ACTIVITY. Word for word, transcribe the data below from the line with "7 (R253). -/" to the line with "entry 8u + v. -/", keeping both of those lines.

(Source records)
_____
-- ==== Sys2Proof/Machine/Tables.lean ====
section
/-! DEFINITION. The constant tables of the image unit and the default parameter values: COS (44_image_transform
R252), CN (R253), QTABLE (R255), the zigzag order (R258), COLOUR_FWD (R249) and COLOUR_INV (R269). The spec supplies
all of them by decision, several from general knowledge (93 G3 to G10); no claim is made that they equal the
repository's values (R9; log 21). -/

namespace Sys2Proof.Machine

/-- COS (R252) as binary64 bit patterns, row i, column j. -/
def cosBits : List (List (BitVec 64)) :=
  [[0x3FF0000000000000, 0x3FEF6297CFF75CB0, 0x3FED906BCF328D46, 0x3FEA9B66290EA1A3, 0x3FE6A09E667F3BCD, 0x3FE1C73B39AE68C8, 0x3FD87DE2A6AEA963, 0x3FC8F8B83C69A60B],
  [0x3FF0000000000000, 0x3FEA9B66290EA1A3, 0x3FD87DE2A6AEA963, 0xBFC8F8B83C69A60B, 0xBFE6A09E667F3BCD, 0xBFEF6297CFF75CB0, 0xBFED906BCF328D46, 0xBFE1C73B39AE68C8],
  [0x3FF0000000000000, 0x3FE1C73B39AE68C8, 0xBFD87DE2A6AEA963, 0xBFEF6297CFF75CB0, 0xBFE6A09E667F3BCD, 0x3FC8F8B83C69A60B, 0x3FED906BCF328D46, 0x3FEA9B66290EA1A3],
  [0x3FF0000000000000, 0x3FC8F8B83C69A60B, 0xBFED906BCF328D46, 0xBFE1C73B39AE68C8, 0x3FE6A09E667F3BCD, 0x3FEA9B66290EA1A3, 0xBFD87DE2A6AEA963, 0xBFEF6297CFF75CB0],
  [0x3FF0000000000000, 0xBFC8F8B83C69A60B, 0xBFED906BCF328D46, 0x3FE1C73B39AE68C8, 0x3FE6A09E667F3BCD, 0xBFEA9B66290EA1A3, 0xBFD87DE2A6AEA963, 0x3FEF6297CFF75CB0],
  [0x3FF0000000000000, 0xBFE1C73B39AE68C8, 0xBFD87DE2A6AEA963, 0x3FEF6297CFF75CB0, 0xBFE6A09E667F3BCD, 0xBFC8F8B83C69A60B, 0x3FED906BCF328D46, 0xBFEA9B66290EA1A3],
  [0x3FF0000000000000, 0xBFEA9B66290EA1A3, 0x3FD87DE2A6AEA963, 0x3FC8F8B83C69A60B, 0xBFE6A09E667F3BCD, 0x3FEF6297CFF75CB0, 0xBFED906BCF328D46, 0x3FE1C73B39AE68C8],
  [0x3FF0000000000000, 0xBFEF6297CFF75CB0, 0x3FED906BCF328D46, 0xBFEA9B66290EA1A3, 0x3FE6A09E667F3BCD, 0xBFE1C73B39AE68C8, 0x3FD87DE2A6AEA963, 0xBFC8F8B83C69A60B]]

/-- CN[0] (R253), the binary64 value nearest to 1/√2. -/
def cnZeroBits : BitVec 64 := 0x3FE6A09E667F3BCD

/-- 1.0, which is CN[j] for j = 1 to 7 (R253). -/
def oneBits : BitVec 64 := 0x3FF0000000000000

/-- 0.25, the scale of R254 and R267. -/
def quarterBits : BitVec 64 := 0x3FD0000000000000

/-- The default QTABLE (R255), entry 8u + v. -/
def qtableDefault : List Nat :=
  [16, 11, 10, 16, 24, 40, 51, 61,
   12, 12, 14, 19, 26, 58, 60, 55,
   14, 13, 16, 24, 40, 57, 69, 56,
   14, 17, 22, 29, 51, 87, 80, 62,
   18, 22, 37, 56, 68, 109, 103, 77,
   24, 35, 55, 64, 81, 104, 113, 92,
   49, 64, 78, 87, 103, 121, 120, 101,
   72, 92, 95, 98, 112, 100, 103, 99]

/-- ZZ (R258): the index 8u + v of the k-th coefficient in zigzag order. -/
def zz : List Nat :=
  [0, 1, 8, 16, 9, 2, 3, 10, 17, 24, 32, 25, 18, 11, 4, 5,
   12, 19, 26, 33, 40, 48, 41, 34, 27, 20, 13, 6, 7, 14, 21, 28,
   35, 42, 49, 56, 57, 50, 43, 36, 29, 22, 15, 23, 30, 37, 44, 51,
   58, 59, 52, 45, 38, 31, 39, 46, 53, 60, 61, 54, 47, 55, 62, 63]

/-- ZI (R258): the zigzag position of index 8u + v. -/
def zi : List Nat :=
  [0, 1, 5, 6, 14, 15, 27, 28,
   2, 4, 7, 13, 16, 26, 29, 42,
   3, 8, 12, 17, 25, 30, 41, 43,
   9, 11, 18, 24, 31, 40, 44, 53,
   10, 19, 23, 32, 39, 45, 52, 54,
   20, 22, 33, 38, 46, 51, 55, 60,
   21, 34, 37, 47, 50, 56, 59, 61,
   35, 36, 48, 49, 57, 58, 62, 63]

/-- The default COLOUR_FWD (R249): each constant is the binary64 value nearest to the decimal in the rule. -/
def colourFwdDefault : ColourFwd where
  yR := 0x3FD322D0E5604189
  yG := 0x3FE2C8B439581062
  yB := 0x3FBD2F1A9FBE76C9
  uR := 0xBFC5992428D434A0
  uG := 0x3FD5336DEB95E5B0
  uB := 0x3FE0000000000000
  vR := 0x3FE0000000000000
  vG := 0x3FDACBC8C0CE91C9
  vB := 0x3FB4D0DCFCC5B8DC
  offset := 0x4060000000000000

/-- The default COLOUR_INV (R269). -/
def colourInvDefault : ColourInv where
  rV := 0x3FF66E978D4FDF3B
  gU := 0x3FD6065300581494
  gV := 0x3FE6DA33BD9CAE21
  bU := 0x3FFC5A1CAC083127

/-- The parameters of the machine at reset: the spec's defaults where R8 gives one, the model's choice for the OPEN
ones (REG_BASE, MEM_OK, MAX_PIXELS; log 1). -/
def platformDefault : Platform where
  regBase := 0xF0000000
  backed := [⟨0, 2 ^ 32⟩]
  devices := []
  maxPixels := 1048576
  qtable := qtableDefault
  colourFwd := colourFwdDefault
  colourInv := colourInvDefault
  roundHalf := .away

end Sys2Proof.Machine
end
_____
TASK RESULT.
/-- 1.0, which is CN[j] for j = 1 to 7 (R253). -/
def oneBits : BitVec 64 := 0x3FF0000000000000

/-- 0.25, the scale of R254 and R267. -/
def quarterBits : BitVec 64 := 0x3FD0000000000000

/-- The default QTABLE (R255), entry 8u + v. -/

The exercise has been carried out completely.